Di kawasan Simpang Lima, sebuah baliho berukuran 5x10 meter juga roboh dan menelan korban pengemudi becak yang menderita luka parah di bagian kepalanya (SM, 14 Oktober 2008)

Kasus robohnya baliho ini merupakan pelajaran mahal bagi pengelola kota, sehingga perlu melakukan evaluasi sekaligus penataan papan reklame kota. Baliho yang roboh akan membahayakan orang-orang yang ada di bawahnya.

Saat ini baliho merupakan salah satu komponen kota yang justru mengancam para pengguna jalan. Pasalnya, warga kota akan merasa takut kejatuhan baliho, apalagi saat hujan deras disertai angin kencang,

Bertaburannya papan iklan di tempat strategis Semarang, terkesan asal pasang dengan tidak memperhatikan nilai estetis sebuah penataan ruang.

Hanya untuk meningkatkan pendapatan asli daerah, pemerintah kota mengabaikan keselamatan publik. Meski tidak dapat dipungkiri, namun perlu dipikirkan keberadaan baliho jangan sampai dengan seenaknya memangkas hak untuk memperoleh kenyamanan dan keselamatan warga kota.

Di balik iklan dalam bentuk baliho gigantik ada bayangan konsumerisme yang semakin kuat menjerat kehidupan masyarakat, yang ditandai semakin banyaknya baliho raksasa terpasang di tempat strategis.

Berdasarkan pengamatan lapangan, jumlah baliho besar dan bertiang tinggi lebih dari empat meter dan menghadap barat atau timur, cukup banyak.

Bahkan, yang tidak berlubang untuk mengurangi tekanan angin juga tidak sedikit.
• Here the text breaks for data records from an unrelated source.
-- ==== Sys2Proof/Laws/Fields.lean ====
section
/-! SUPPORT. The fields of a die after each operation that raises a BLK_ERR bit or sends something: what no such
operation can change. -/

namespace Sys2Proof.Machine

/-! ## What further operations change -/

theorem answer_parts (k i n s g f : Nat) (b : Bytes) (d : Die) :
    ∃ h c e l o q, answer k i n s g f b d =
      { d with hst := h, regs := { d.regs with cnt := c }, errs := e, fcu := { d.fcu with pend := l }, out := o
               key := { d.key with sessions := q } } := by
  unfold answer
  split
  · exact ⟨d.hst, d.regs.cnt, d.errs, d.fcu.pend, d.out, d.key.sessions, rfl⟩
  · extract_lets w
    obtain ⟨h, c, e, l, o, hh⟩ := sendRaw_parts k w (modSession i (fun s =>
      { s with downSeq := s.downSeq + 1, cache := ((n, w) :: s.cache).take 64 }) d)
    exact ⟨h, c, e, l, o, _, by rw [hh]; rfl⟩

theorem sendResult_parts (i n s f : Nat) (b : Bytes) (d : Die) :
    ∃ h c e l o q, sendResult i n s f b d =
      { d with hst := h, regs := { d.regs with cnt := c }, errs := e, fcu := { d.fcu with pend := l }, out := o
               key := { d.key with sessions := q } } := answer_parts 2 i n s 0 f b d

/-- What changes no more than the host port, counters, error pages, sessions and the output, step by step, changes no
more over a list. -/
theorem foldl_send_parts {α : Type} (g : Die → α → Die)
    (hg : ∀ d a, ∃ h c e l o q, g d a =
      { d with hst := h, regs := { d.regs with cnt := c }, errs := e, fcu := { d.fcu with pend := l }, out := o
               key := { d.key with sessions := q } }) (as : List α) (d : Die) :
    ∃ h c e l o q, as.foldl g d =
      { d with hst := h, regs := { d.regs with cnt := c }, errs := e, fcu := { d.fcu with pend := l }, out := o
               key := { d.key with sessions := q } } := by
  induction as generalizing d with
  | nil => exact ⟨d.hst, d.regs.cnt, d.errs, d.fcu.pend, d.out, d.key.sessions, rfl⟩
  | cons a r ih =>
    have one := hg d a
    have rest := ih (g d a)
    rw [List.foldl_cons]
    generalize g d a = x at one rest
    rcases one with ⟨_, _, _, _, _, _, rfl⟩
    exact rest

theorem sendSeal_parts (n : Nat) (b : Bytes) (d : Die) :
    ∃ h c e l o q, sendSeal n b d =
      { d with hst := h, regs := { d.regs with cnt := c }, errs := e, fcu := { d.fcu with pend := l }, out := o
               key := { d.key with sessions := q } } := by
  unfold sendSeal
  exact foldl_send_parts _ (fun d s => foldl_send_parts _ (fun d fr => sendFrame_parts _ _ _ _ _ _ _ d) _ d) _ d

theorem changePhase_parts (p : Phase) (d : Die) :
    ∃ n h c e l o q, changePhase p d =
      { d with phase := p, phaseSlot := n, hst := h, regs := { d.regs with cnt := c }, errs := e
               fcu := { d.fcu with pend := l }, out := o, key := { d.key with sessions := q } } := by
  unfold changePhase enterPhase
  split
  · rename_i hp
    exact ⟨d.phaseSlot, d.hst, d.regs.cnt, d.errs, d.fcu.pend, d.out, d.key.sessions, by rw [← hp]⟩
  · obtain ⟨h, c, e, l, o, q, hh⟩ := sendEvent_parts 3 (phaseCode p) { d with phase := p, phaseSlot := slotCount d }
    exact ⟨_, h, c, e, l, _, q, by rw [hh]; rfl⟩

@[simp] theorem changePhase_phase (p : Phase) (d : Die) : (changePhase p d).phase = p := by
  obtain ⟨_, _, _, _, _, _, _, h⟩ := changePhase_parts p d; rw [h]

theorem flushEgress_parts (d : Die) :
    ∃ h c e l o, flushEgress d =
      { d with hst := h, regs := { d.regs with cnt := c }, errs := e, fcu := { d.fcu with pend := l }, out := o } :=
  (sends_flushEgress d).parts

theorem hostLink_parts (u : Bool) (d : Die) :
    ∃ h c e l o, hostLink u d =
      { d with hst := h, regs := { d.regs with cnt := c }, errs := e, fcu := { d.fcu with pend := l }, out := o } := by
  apply Sends.parts
  unfold hostLink
  extract_lets now was d'
  have h' : Sends d d' := sends_updHst _ d
  split
  · exact h'.trans (sends_raise _ _ _)
  · split
    · exact h'.trans ((sends_updHst _ _).trans (sends_flushEgress _))
    · exact h'

theorem raiseRat_parts (o r v : Nat) (d : Die) :
    ∃ e l c t, raiseRat o r v d =
      { d with errs := e, fcu := { d.fcu with pend := l }, regs := { d.regs with cnt := c }, rat := { d.rat with tab := t } } := by
  unfold raiseRat
  extract_lets x w d'
  split
  · obtain ⟨e, l, h⟩ := raise_parts (ratPage r) 0 (count (ratPage r) 0x050 d)
    exact ⟨e, l, _, d.rat.tab, h⟩
  · split
    · obtain ⟨e, l, h⟩ := raise_parts (ratPage r) 1 d'
      exact ⟨e, l, _, _, h⟩
    · exact ⟨_, _, d.regs.cnt, _, rfl⟩

theorem pelOut_parts (p : Nat) (b : Bytes) (d : Die) :
    ∃ c o, pelOut p b d = { d with regs := { d.regs with cnt := c }, out := o } := by
  unfold pelOut
  split
  · exact ⟨_, _, rfl⟩
  · exact ⟨d.regs.cnt, d.out, rfl⟩

theorem sendNode_parts (t n : Nat) (k : Option Bytes) (b : Bytes) (d : Die) :
    ∃ e l c o q, sendNode t n k b d =
      { d with errs := e, fcu := { d.fcu with pend := l }, regs := { d.regs with cnt := c }, out := o
               pel := { d.pel with seq := q } } := by
  unfold sendNode
  split
  · obtain ⟨e, l, h⟩ := raise_parts pPEL 3 d
    exact ⟨e, l, _, _, d.pel.seq, h⟩
  · extract_lets head tag
    obtain ⟨c, o, h⟩ := pelOut_parts _ (head ++ fitTo 16 tag) (pelNext d)
    exact ⟨d.errs, d.fcu.pend, c, o, _, h⟩


/-! ## raiseBit -/

@[simp] theorem raiseBit_which (p : Nat) (forced : Bool) (d : Die) (b : Nat) :
    (raiseBit p forced d b).which = d.which :=
  by obtain ⟨_, _, h⟩ := raiseBit_parts p forced d b; rw [h]
@[simp] theorem raiseBit_phase (p : Nat) (forced : Bool) (d : Die) (b : Nat) :
    (raiseBit p forced d b).phase = d.phase :=
  by obtain ⟨_, _, h⟩ := raiseBit_parts p forced d b; rw [h]
@[simp] theorem raiseBit_phaseSlot (p : Nat) (forced : Bool) (d : Die) (b : Nat) :
    (raiseBit p forced d b).phaseSlot = d.phaseSlot :=
  by obtain ⟨_, _, h⟩ := raiseBit_parts p forced d b; rw [h]
@[simp] theorem raiseBit_regs (p : Nat) (forced : Bool) (d : Die) (b : Nat) : (raiseBit p forced d b).regs = d.regs :=
  by obtain ⟨_, _, h⟩ := raiseBit_parts p forced d b; rw [h]
@[simp] theorem raiseBit_wlk (p : Nat) (forced : Bool) (d : Die) (b : Nat) : (raiseBit p forced d b).wlk = d.wlk :=
  by obtain ⟨_, _, h⟩ := raiseBit_parts p forced d b; rw [h]
@[simp] theorem raiseBit_wrd (p : Nat) (forced : Bool) (d : Die) (b : Nat) : (raiseBit p forced d b).wrd = d.wrd :=
  by obtain ⟨_, _, h⟩ := raiseBit_parts p forced d b; rw [h]
@[simp] theorem raiseBit_chn (p : Nat) (forced : Bool) (d : Die) (b : Nat) : (raiseBit p forced d b).chn = d.chn :=
  by obtain ⟨_, _, h⟩ := raiseBit_parts p forced d b; rw [h]
@[simp] theorem raiseBit_rat (p : Nat) (forced : Bool) (d : Die) (b : Nat) : (raiseBit p forced d b).rat = d.rat :=
  by obtain ⟨_, _, h⟩ := raiseBit_parts p forced d b; rw [h]
@[simp] theorem raiseBit_adm (p : Nat) (forced : Bool) (d : Die) (b : Nat) : (raiseBit p forced d b).adm = d.adm :=
  by obtain ⟨_, _, h⟩ := raiseBit_parts p forced d b; rw [h]
@[simp] theorem raiseBit_cad (p : Nat) (forced : Bool) (d : Die) (b : Nat) : (raiseBit p forced d b).cad = d.cad :=
  by obtain ⟨_, _, h⟩ := raiseBit_parts p forced d b; rw [h]
@[simp] theorem raiseBit_sealing (p : Nat) (forced : Bool) (d : Die) (b : Nat) :
    (raiseBit p forced d b).sealing = d.sealing :=
  by obtain ⟨_, _, h⟩ := raiseBit_parts p forced d b; rw [h]
@[simp] theorem raiseBit_res (p : Nat) (forced : Bool) (d : Die) (b : Nat) : (raiseBit p forced d b).res = d.res :=
  by obtain ⟨_, _, h⟩ := raiseBit_parts p forced d b; rw [h]
@[simp] theorem raiseBit_bnd (p : Nat) (forced : Bool) (d : Die) (b : Nat) : (raiseBit p forced d b).bnd = d.bnd :=
  by obtain ⟨_, _, h⟩ := raiseBit_parts p forced d b; rw [h]
@[simp] theorem raiseBit_nle (p : Nat) (forced : Bool) (d : Die) (b : Nat) : (raiseBit p forced d b).nle = d.nle :=
  by obtain ⟨_, _, h⟩ := raiseBit_parts p forced d b; rw [h]
@[simp] theorem raiseBit_cwe (p : Nat) (forced : Bool) (d : Die) (b : Nat) : (raiseBit p forced d b).cwe = d.cwe :=
  by obtain ⟨_, _, h⟩ := raiseBit_parts p forced d b; rw [h]
@[simp] theorem raiseBit_snt (p : Nat) (forced : Bool) (d : Die) (b : Nat) : (raiseBit p forced d b).snt = d.snt :=
  by obtain ⟨_, _, h⟩ := raiseBit_parts p forced d b; rw [h]
@[simp] theorem raiseBit_shk (p : Nat) (forced : Bool) (d : Die) (b : Nat) : (raiseBit p forced d b).shk = d.shk :=
  by obtain ⟨_, _, h⟩ := raiseBit_parts p forced d b; rw [h]
@[simp] theorem raiseBit_sig (p : Nat) (forced : Bool) (d : Die) (b : Nat) : (raiseBit p forced d b).sig = d.sig :=
  by obtain ⟨_, _, h⟩ := raiseBit_parts p forced d b; rw [h]
@[simp] theorem raiseBit_vp (p : Nat) (forced : Bool) (d : Die) (b : Nat) : (raiseBit p forced d b).vp = d.vp :=
  by obtain ⟨_, _, h⟩ := raiseBit_parts p forced d b; rw [h]
@[simp] theorem raiseBit_spk (p : Nat) (forced : Bool) (d : Die) (b : Nat) : (raiseBit p forced d b).spk = d.spk :=
  by obtain ⟨_, _, h⟩ := raiseBit_parts p forced d b; rw [h]
@[simp] theorem raiseBit_dbg (p : Nat) (forced : Bool) (d : Die) (b : Nat) : (raiseBit p forced d b).dbg = d.dbg :=
  by obtain ⟨_, _, h⟩ := raiseBit_parts p forced d b; rw [h]
@[simp] theorem raiseBit_sntb (p : Nat) (forced : Bool) (d : Die) (b : Nat) : (raiseBit p forced d b).sntb = d.sntb :=
  by obtain ⟨_, _, h⟩ := raiseBit_parts p forced d b; rw [h]
@[simp] theorem raiseBit_tim (p : Nat) (forced : Bool) (d : Die) (b : Nat) : (raiseBit p forced d b).tim = d.tim :=
  by obtain ⟨_, _, h⟩ := raiseBit_parts p forced d b; rw [h]
@[simp] theorem raiseBit_hst (p : Nat) (forced : Bool) (d : Die) (b : Nat) : (raiseBit p forced d b).hst = d.hst :=
  by obtain ⟨_, _, h⟩ := raiseBit_parts p forced d b; rw [h]
@[simp] theorem raiseBit_ing (p : Nat) (forced : Bool) (d : Die) (b : Nat) : (raiseBit p forced d b).ing = d.ing :=
  by obtain ⟨_, _, h⟩ := raiseBit_parts p forced d b; rw [h]
@[simp] theorem raiseBit_wdn (p : Nat) (forced : Bool) (d : Die) (b : Nat) : (raiseBit p forced d b).wdn = d.wdn :=
  by obtain ⟨_, _, h⟩ := raiseBit_parts p forced d b; rw [h]
@[simp] theorem raiseBit_fcu_src (p : Nat) (forced : Bool) (d : Die) (b : Nat) :
    (raiseBit p forced d b).fcu.src = d.fcu.src :=
  by obtain ⟨_, _, h⟩ := raiseBit_parts p forced d b; rw [h]
@[simp] theorem raiseBit_fcu_sev (p : Nat) (forced : Bool) (d : Die) (b : Nat) :
    (raiseBit p forced d b).fcu.sev = d.fcu.sev :=
  by obtain ⟨_, _, h⟩ := raiseBit_parts p forced d b; rw [h]
@[simp] theorem raiseBit_fcu_first (p : Nat) (forced : Bool) (d : Die) (b : Nat) :
    (raiseBit p forced d b).fcu.first = d.fcu.first :=
  by obtain ⟨_, _, h⟩ := raiseBit_parts p forced d b; rw [h]
@[simp] theorem raiseBit_fcu_second (p : Nat) (forced : Bool) (d : Die) (b : Nat) :
    (raiseBit p forced d b).fcu.second = d.fcu.second :=
  by obtain ⟨_, _, h⟩ := raiseBit_parts p forced d b; rw [h]
@[simp] theorem raiseBit_fcu_echo (p : Nat) (forced : Bool) (d : Die) (b : Nat) :
    (raiseBit p forced d b).fcu.echo = d.fcu.echo :=
  by obtain ⟨_, _, h⟩ := raiseBit_parts p forced d b; rw [h]
@[simp] theorem raiseBit_fcu_asserted (p : Nat) (forced : Bool) (d : Die) (b : Nat) :
    (raiseBit p forced d b).fcu.asserted = d.fcu.asserted :=
  by obtain ⟨_, _, h⟩ := raiseBit_parts p forced d b; rw [h]
@[simp] theorem raiseBit_fcu_alive (p : Nat) (forced : Bool) (d : Die) (b : Nat) :
    (raiseBit p forced d b).fcu.alive = d.fcu.alive :=
  by obtain ⟨_, _, h⟩ := raiseBit_parts p forced d b; rw [h]
@[simp] theorem raiseBit_fcu_minRun (p : Nat) (forced : Bool) (d : Die) (b : Nat) :
    (raiseBit p forced d b).fcu.minRun = d.fcu.minRun :=
  by obtain ⟨_, _, h⟩ := raiseBit_parts p forced d b; rw [h]
@[simp] theorem raiseBit_fcu_acked (p : Nat) (forced : Bool) (d : Die) (b : Nat) :
    (raiseBit p forced d b).fcu.acked = d.fcu.acked :=
  by obtain ⟨_, _, h⟩ := raiseBit_parts p forced d b; rw [h]
@[simp] theorem raiseBit_fcu_stopped (p : Nat) (forced : Bool) (d : Die) (b : Nat) :
    (raiseBit p forced d b).fcu.stopped = d.fcu.stopped :=
  by obtain ⟨_, _, h⟩ := raiseBit_parts p forced d b; rw [h]
@[simp] theorem raiseBit_fcu_hold (p : Nat) (forced : Bool) (d : Die) (b : Nat) :
    (raiseBit p forced d b).fcu.hold = d.fcu.hold :=
  by obtain ⟨_, _, h⟩ := raiseBit_parts p forced d b; rw [h]
@[simp] theorem raiseBit_fcu_sysHold (p : Nat) (forced : Bool) (d : Die) (b : Nat) :
    (raiseBit p forced d b).fcu.sysHold = d.fcu.sysHold :=
  by obtain ⟨_, _, h⟩ := raiseBit_parts p forced d b; rw [h]
@[simp] theorem raiseBit_fcu_entries (p : Nat) (forced : Bool) (d : Die) (b : Nat) :
    (raiseBit p forced d b).fcu.entries = d.fcu.entries :=
  by obtain ⟨_, _, h⟩ := raiseBit_parts p forced d b; rw [h]
@[simp] theorem raiseBit_fcu_lastSrc (p : Nat) (forced : Bool) (d : Die) (b : Nat) :
    (raiseBit p forced d b).fcu.lastSrc = d.fcu.lastSrc :=
  by obtain ⟨_, _, h⟩ := raiseBit_parts p forced d b; rw [h]
@[simp] theorem raiseBit_fcu_held (p : Nat) (forced : Bool) (d : Die) (b : Nat) :
    (raiseBit p forced d b).fcu.held = d.fcu.held :=
  by obtain ⟨_, _, h⟩ := raiseBit_parts p forced d b; rw [h]
@[simp] theorem raiseBit_fcu_entryNs (p : Nat) (forced : Bool) (d : Die) (b : Nat) :
    (raiseBit p forced d b).fcu.entryNs = d.fcu.entryNs :=
  by obtain ⟨_, _, h⟩ := raiseBit_parts p forced d b; rw [h]
@[simp] theorem raiseBit_fcu_step (p : Nat) (forced : Bool) (d : Die) (b : Nat) :
    (raiseBit p forced d b).fcu.step = d.fcu.step :=
  by obtain ⟨_, _, h⟩ := raiseBit_parts p forced d b; rw [h]
@[simp] theorem raiseBit_fcu_clkLost (p : Nat) (forced : Bool) (d : Die) (b : Nat) :
    (raiseBit p forced d b).fcu.clkLost = d.fcu.clkLost :=
  by obtain ⟨_, _, h⟩ := raiseBit_parts p forced d b; rw [h]
@[simp] theorem raiseBit_fcu_parityBad (p : Nat) (forced : Bool) (d : Die) (b : Nat) :
    (raiseBit p forced d b).fcu.parityBad = d.fcu.parityBad :=
  by obtain ⟨_, _, h⟩ := raiseBit_parts p forced d b; rw [h]
@[simp] theorem raiseBit_fcu_railBad (p : Nat) (forced : Bool) (d : Die) (b : Nat) :
    (raiseBit p forced d b).fcu.railBad = d.fcu.railBad :=
  by obtain ⟨_, _, h⟩ := raiseBit_parts p forced d b; rw [h]
@[simp] theorem raiseBit_fcu_stalled (p : Nat) (forced : Bool) (d : Die) (b : Nat) :
    (raiseBit p forced d b).fcu.stalled = d.fcu.stalled :=
  by obtain ⟨_, _, h⟩ := raiseBit_parts p forced d b; rw [h]
@[simp] theorem raiseBit_fcu_sysclkOk (p : Nat) (forced : Bool) (d : Die) (b : Nat) :
    (raiseBit p forced d b).fcu.sysclkOk = d.fcu.sysclkOk :=
  by obtain ⟨_, _, h⟩ := raiseBit_parts p forced d b; rw [h]
@[simp] theorem raiseBit_fcu_tj (p : Nat) (forced : Bool) (d : Die) (b : Nat) :
    (raiseBit p forced d b).fcu.tj = d.fcu.tj :=
  by obtain ⟨_, _, h⟩ := raiseBit_parts p forced d b; rw [h]
@[simp] theorem raiseBit_fcu_tjPeak (p : Nat) (forced : Bool) (d : Die) (b : Nat) :
    (raiseBit p forced d b).fcu.tjPeak = d.fcu.tjPeak :=
  by obtain ⟨_, _, h⟩ := raiseBit_parts p forced d b; rw [h]
@[simp] theorem raiseBit_mem (p : Nat) (forced : Bool) (d : Die) (b : Nat) : (raiseBit p forced d b).mem = d.mem :=
  by obtain ⟨_, _, h⟩ := raiseBit_parts p forced d b; rw [h]
@[simp] theorem raiseBit_key (p : Nat) (forced : Bool) (d : Die) (b : Nat) : (raiseBit p forced d b).key = d.key :=
  by obtain ⟨_, _, h⟩ := raiseBit_parts p forced d b; rw [h]
@[simp] theorem raiseBit_pel (p : Nat) (forced : Bool) (d : Die) (b : Nat) : (raiseBit p forced d b).pel = d.pel :=
  by obtain ⟨_, _, h⟩ := raiseBit_parts p forced d b; rw [h]
@[simp] theorem raiseBit_descs (p : Nat) (forced : Bool) (d : Die) (b : Nat) :
    (raiseBit p forced d b).descs = d.descs :=
  by obtain ⟨_, _, h⟩ := raiseBit_parts p forced d b; rw [h]
@[simp] theorem raiseBit_freeCtr (p : Nat) (forced : Bool) (d : Die) (b : Nat) :
    (raiseBit p forced d b).freeCtr = d.freeCtr :=
  by obtain ⟨_, _, h⟩ := raiseBit_parts p forced d b; rw [h]
@[simp] theorem raiseBit_out (p : Nat) (forced : Bool) (d : Die) (b : Nat) : (raiseBit p forced d b).out = d.out :=
  by obtain ⟨_, _, h⟩ := raiseBit_parts p forced d b; rw [h]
Ada juga penampang dengan sedikit lubang angin.

Perbandingannya tidak seimbang dengan hantaman angin yang menerpa. Hal itu menimbulkan tekanan sangat kuat dan membuat tiang papan reklame tak mampu menahan sehingga roboh.
Cukup Banyak Lihat saja di sepanjang jalan utama mulai dari Mangkang hingga Terminal Penggaron, cukup banyak dijumpai reklame berukuran besar. Juga di sejumlah lokasi lain, seperti Jalan Kartini dan Jalan KH Agus Salim. Perhatikan juga kawasan Simpang Lima dan perempatan traffic light sudah menjadi ’’hutan iklan”.

Dari sisi estetis, bagaimana mungkin indah sebuah pemandangan jika di kawasan perempatan penuh dengan iklan dengan berbagai ukuran, yang saling berlomba menonjolkan diri, sehingga tidak terhindarkan ada satu atau dua iklan yang tertutup papan iklan lainnya.

Berdirinya konstruksi baliho ini seharusnya juga memperhatikan keselamatan pemakai jalan, baik pengemudi kendaraan maupun pejalan kaki sebagai prioritas utama. Cepat atau lambat

konstruksi itu akan rapuh karena korosi. Bagaimana akibatnya jika roboh bagi pemakai jalan, apalagi disaat terjadi kemacetan yang mulai melanda setiap jalan kota. Konstruksi baliho hanya mengedepankan estetika dan justru mengabaikan perhitungan kekuatan dan keselamatan pengguna jalan.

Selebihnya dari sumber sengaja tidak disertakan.